WORK TASK ▸ From the line below that contains "unfold wordOf" to the line that contains "from (R91). -/", repeat every line exactly, both ends included, and nothing else.
(INFORMATION)
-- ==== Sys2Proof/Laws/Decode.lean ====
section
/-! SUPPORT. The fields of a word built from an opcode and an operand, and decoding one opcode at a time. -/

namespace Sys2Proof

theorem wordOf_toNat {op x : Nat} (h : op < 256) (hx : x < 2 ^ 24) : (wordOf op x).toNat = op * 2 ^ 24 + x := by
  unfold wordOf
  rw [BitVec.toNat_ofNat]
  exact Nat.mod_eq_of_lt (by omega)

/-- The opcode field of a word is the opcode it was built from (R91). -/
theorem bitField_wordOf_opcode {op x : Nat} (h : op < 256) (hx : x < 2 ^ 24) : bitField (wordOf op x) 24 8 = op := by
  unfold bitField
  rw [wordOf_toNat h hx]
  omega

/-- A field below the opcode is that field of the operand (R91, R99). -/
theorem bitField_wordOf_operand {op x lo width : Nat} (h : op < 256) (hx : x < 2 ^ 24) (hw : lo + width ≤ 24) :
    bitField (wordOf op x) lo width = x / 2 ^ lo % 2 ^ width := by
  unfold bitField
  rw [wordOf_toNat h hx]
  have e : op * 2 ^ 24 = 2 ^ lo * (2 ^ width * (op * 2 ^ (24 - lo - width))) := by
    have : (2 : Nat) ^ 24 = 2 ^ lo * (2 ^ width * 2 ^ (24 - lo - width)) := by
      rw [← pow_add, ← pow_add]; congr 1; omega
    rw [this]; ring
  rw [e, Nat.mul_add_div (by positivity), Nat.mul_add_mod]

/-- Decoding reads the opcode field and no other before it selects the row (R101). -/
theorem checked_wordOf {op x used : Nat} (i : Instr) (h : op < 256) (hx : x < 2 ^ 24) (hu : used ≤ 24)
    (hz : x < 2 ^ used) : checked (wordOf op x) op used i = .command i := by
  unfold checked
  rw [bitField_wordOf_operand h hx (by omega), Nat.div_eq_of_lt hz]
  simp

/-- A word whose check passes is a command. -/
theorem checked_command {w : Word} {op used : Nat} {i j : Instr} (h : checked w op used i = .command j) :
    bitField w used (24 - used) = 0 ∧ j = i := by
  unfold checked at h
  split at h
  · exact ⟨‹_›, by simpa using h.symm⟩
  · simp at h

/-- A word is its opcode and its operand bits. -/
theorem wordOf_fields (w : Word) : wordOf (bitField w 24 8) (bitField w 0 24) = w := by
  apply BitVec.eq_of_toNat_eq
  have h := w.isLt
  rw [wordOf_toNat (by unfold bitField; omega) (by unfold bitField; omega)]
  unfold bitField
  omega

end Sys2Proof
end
(End INFORMATION)
ANSWER FOR THIS EXERCISE ▸
  unfold wordOf
  rw [BitVec.toNat_ofNat]
  exact Nat.mod_eq_of_lt (by omega)

/-- The opcode field of a word is the opcode it was built from (R91). -/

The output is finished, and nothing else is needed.